T-Digest Functions

T-digest and quantile digest are two older algorithms for estimating rank-based metrics. T-digest generally has better performance than quantile digest and better accuracy at the tails (often dramatically better), but may have worse accuracy at the median depending on the compression factor used. In comparison, quantile digest supports more numeric types and provides a maximum rank error guarantee, which ensures relative uniformity of precision along the quantiles. Quantile digests are also formally proven to support lossless merges, while T-digest is not (though it does empirically demonstrate lossless merges).

T-digest was developed by Ted Dunning and is more restrictive in its type support, accepting only double type parameters. This contrasts with quantile digest, which supports a broader range of numeric types including bigint, double, and real, making quantile digest more versatile for different data types.

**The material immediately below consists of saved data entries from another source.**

-- ==== Sys2Proof/Machine/Period.lean ====
section
/-! DEFINITION. The control period (R54): what comes about at its end, in order, with the orders the manual leaves open as they
are given. -/

namespace Sys2Proof.Machine

/-- R54: the instant at which the control period timer expires. -/
def TsvBlock.periodDue (t : TsvBlock) : Nat := t.periodStart + t.periodLen

/-- R31, R54: the duty chain and the supervisor's work, with the wake by temperature before it where it is taken first. -/
def State.superviseInOrder (order : PeriodOrder) (wakes rest : Bool) (s : State) : State :=
  let s := if order.chainFirst then s.dutyChain rest else s
  let s := if wakes && order.wakeFirst then s.wakeByTemperature else s
  let s := s.supervise
  let s := if order.chainFirst then s else s.dutyChain rest
  if wakes && !order.wakeFirst then s.wakeByTemperature else s

/-- R54, R112: the axis controllers' motor-driver checks and the lens controller's drift evaluation. -/
def State.opticsInOrder (order : PeriodOrder) (rest : Bool) (s : State) : State :=
  if order.holdFirst then s.driverChecks.driftEvaluation rest else (s.driftEvaluation rest).driverChecks

/-- R54: a period end. The samples are handed on first (R26); a Rest in force when it is reached is the one its duty chain and
drift evaluation read (R40, R199). -/
def State.periodEnds (th : Thermistors) (order : PeriodOrder) (s : State) : State :=
  let rest := s.hli.rest
  let due := s.samplePointDue
  let s := (if due then s.samplePoint th else s).fanChecks
  ((s.superviseInOrder order due rest).opticsInOrder order rest).openFanPeriods

end Sys2Proof.Machine
end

Velox uses the modern KLL sketch algorithm for the approx_percentile function, which provides stronger accuracy guarantees than both T-digest and quantile digest. The T-digest functions documented here exist primarily to support pre-existing workloads that have data stored using the T-digest format for backward compatibility.

Data Structures

A T-digest is a data sketch which stores approximate percentile information. The Velox type for this data structure is called tdigest, and it accepts a parameter of type double which represents the set of numbers to be ingested by the tdigest.

T-digests may be merged without losing precision, and for storage and retrieval they may be cast to/from VARBINARY.

Functions

construct_tdigest(means: array<double>, counts: array<integer>, compression: double, min: double, max: double, sum: double, count: bigint) tdigest<double>

Constructs a T-digest from the given parameters:

  • means - array of centroid means

  • counts - array of centroid counts (weights)

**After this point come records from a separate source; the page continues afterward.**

-- ==== Sys2Proof/Certificates/Slice0/Obligations.lean ====
section
/-! DEFINITION. The statements for the provers: what each command does, and what every step keeps. -/

open Sys2Proof Sys2Proof.Machine

/-! ## The step -/

/-- The step takes the command at the front of the queue and executes it on the state with the queue's rest. The queue is the
model's own (notes/assumptions/2.md). -/
def Obligations.StepRunsFrontCommand : Prop :=
  ∀ (c : Instr) (s : State), step { s with pending := c :: s.pending } = exec c s

/-- Every command of the table completes in every state, none faults and none is refused, and none touches the queue of the
commands that wait behind it. In states that no run reaches the effect is the model's (notes/assumptions/28.md). -/
def Obligations.EveryCommandCompletes : Prop :=
  ∀ (c : Instr) (s : State), ∃ t, exec c s = .next t ∧ t.pending = s.pending

/-! ## Rules of the whole part -/

/-- R2, R10, R13, R175, R182, R183: the installation parameters in force change only at a reset, at the end of loading and at
an installation commit; the array of records is written by nothing but a commit, which clears a record's mark, and the end of
its programming, which sets it. No reset and no RESTART writes the array. That every reset keeps the array as it stands is
the model's reading (notes/assumptions/32.md). -/
def Obligations.RecordsInForceChangeOnlyByTheirCommands : Prop :=
  (∀ (c : Instr) (s t : State), exec c s = .next t → t.cfg.params ≠ s.cfg.params →
     (∃ m, c = .powerOnReset m) ∨ c = .resetN ∨ (∃ m, c = .resetNRelease m) ∨ c = .loadingEnd ∨
       ∃ p lock, c = .storeCommit p lock) ∧
  (∀ (c : Instr) (s t : State), exec c s = .next t → t.sto.array ≠ s.sto.array →
     (∃ p lock, c = .storeCommit p lock) ∨ ∃ ok, c = .programmingEnd ok)

/-- R159, R161: no command but a reset writes the bank that is live. -/
def Obligations.LiveBankIsNeverWritten : Prop :=
  ∀ (c : Instr) (s t : State), BanksOk s → exec c s = .next t →
    (∀ m, c ≠ .powerOnReset m) → c ≠ .resetN → (∀ m, c ≠ .resetNRelease m) →
    t.scp.meshOf s.scp.live = s.scp.meshOf s.scp.live

/-- R58, R62: EMERGENCY is left by nothing but a reset, RESTART and CLEAR_EMERGENCY, and CLEAR_EMERGENCY leaves it for
PROTECT. -/
def Obligations.EmergencyLeftOnlyByClearing : Prop :=
  ∀ (c : Instr) (s t : State), s.tsv.regime = .emergency → exec c s = .next t → t.tsv.regime ≠ .emergency →
    (∃ m, c = .powerOnReset m) ∨ c = .resetN ∨ (∃ m, c = .resetNRelease m) ∨ c = .restart [] ∨
      (c = .clearEmergency [] ∧ t.tsv.regime = .protect)

/-! ## Invariants that every step keeps -/

/-- R193, R195: every step keeps the event queue free of two entries of one kind, and its counts in 1 … 255. -/
def Obligations.StepKeepsQueueOk : Prop :=
  ∀ s t : State, QueueOk s.hli.queue → step s = .next t → QueueOk t.hli.queue

/-- R159, R163, R166: every step keeps exactly the bank that the pointer names LIVE, a build on the other bank, and a burst
on the live bank. -/
def Obligations.StepKeepsBanksOk : Prop :=
  ∀ s t : State, BanksOk s → step s = .next t → BanksOk t

/-- R117, R118, R124, R128: every step keeps the lens request queue, the history and the outcome list within their sizes. -/
def Obligations.StepKeepsLensListsOk : Prop :=
  ∀ s t : State, LensListsOk s.lnc → step s = .next t → LensListsOk t.lnc

/-- R63, R64, R69: every step keeps F ≤ C ≤ M outside EMERGENCY and C at 0 in it. -/
def Obligations.StepKeepsCeilingOk : Prop :=
  ∀ s t : State, CeilingOk s.tsv → step s = .next t → CeilingOk t.tsv

/-- R195: every step keeps the saturating counters within 0 … 255. -/
def Obligations.StepKeepsCountersOk : Prop :=
  ∀ s t : State, CountersOk s → step s = .next t → CountersOk t

/-- R38: every step keeps every fan at full duty, with no override and no fan test, while the regime is EMERGENCY. -/
def Obligations.StepKeepsEmergencyFansOk : Prop :=
  ∀ s t : State, EmergencyFansOk s → step s = .next t → EmergencyFansOk t

/-- R36: under NORMAL, outside Rest, every step keeps each fan whose duty the chain sets at or below its cap limit, as long
as no minimum running duty in force exceeds 1000 (R8 limits it to 500). -/
def Obligations.StepKeepsCapOk : Prop :=
  ∀ s t : State, CapOk s → step s = .next t → (∀ f, (t.fanParams f).minDuty ≤ 1000) → CapOk t

/-- R96, R99: every step keeps AX-V RELEASED, or ENERGISING from RELEASED, only under a record that marks it self-locking.
The premise on LOADING_END names the one moment at which the rules have both axes at rest (R2). -/
def Obligations.StepKeepsVHoldOk : Prop :=
  ∀ s t : State, VHoldOk s → (s.pending.head? = some .loadingEnd → (s.axis .v).st ≠ .energising) → step s = .next t →
    VHoldOk t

  • compression - compression factor

  • min - minimum value

  • max - maximum value

  • sum - sum of all values

  • count - total count of values

destructure_tdigest(digest: tdigest<double>) -> row(means array<double>, counts array<integer>, compression double, min double, max double, sum double, count bigint)

Destructures a T-digest into its component parts, returning a row containing:

  • means - array of centroid means

  • counts - array of centroid counts

  • compression - compression factor

  • min - minimum value

  • max - maximum value

  • sum - sum of all values

  • count - total count of values

merge(tdigest<double>) tdigest<double>

Merges all input tdigests into a single tdigest.

merge_tdigest(digests: array<tdigest<double>>) tdigest<double>

Merges an array of T-digests into a single T-digest.

quantile_at_value(digest: tdigest<double>, value: double) double

Returns the approximate quantile (percentile) of the given value based on the T-digest digest. The result will be between zero and one (inclusive).

quantiles_at_values(digest: tdigest<double>, values: array<double>) array<double>

Returns the approximate quantiles (percentiles) as an array for each of the given values based on the T-digest digest. All results will be between zero and one (inclusive).

scale_tdigest(digest: tdigest<double>, scale: double) tdigest<double>

Scales the T-digest digest by the given scale factor. This multiplies all the centroid values in the T-digest by the scale factor.

tdigest_agg(x: double) tdigest<double>

Returns the tdigest which summarizes the approximate distribution of all input values of x. The default compression factor is 100.

tdigest_agg(x: double, w: double) tdigest<double>

Returns the tdigest which summarizes the approximate distribution of all input values of x using per-item weight w. The default compression factor is 100.

tdigest_agg(x: double, w: double, compression: double) tdigest<double>

Returns the tdigest which summarizes the approximate distribution of all input values of x using per-item weight w and the specified compression factor. compression must be a positive constant for all input rows. The default is 100, maximum is 1000, and values lower than 10 are rounded to 10. Higher compression means more accuracy at the cost of more memory.

trimmed_mean(digest: tdigest<double>, low_quantile: double, high_quantile: double) double

Returns the mean of values between low_quantile and high_quantile (inclusive) from the T-digest digest. Both quantile values must be between zero and one (inclusive), and low_quantile must be less than or equal to high_quantile.

value_at_quantile(digest: tdigest<double>, quantile: double) double

Returns the approximate percentile value from the T-digest digest at the given quantile. The quantile must be between zero and one (inclusive).

values_at_quantiles(digest: tdigest<double>, quantiles: array<double>) array<double>

Returns the approximate percentile values as an array from the T-digest digest at each of the specified quantiles given in the quantiles array. All quantile values must be between zero and one (inclusive).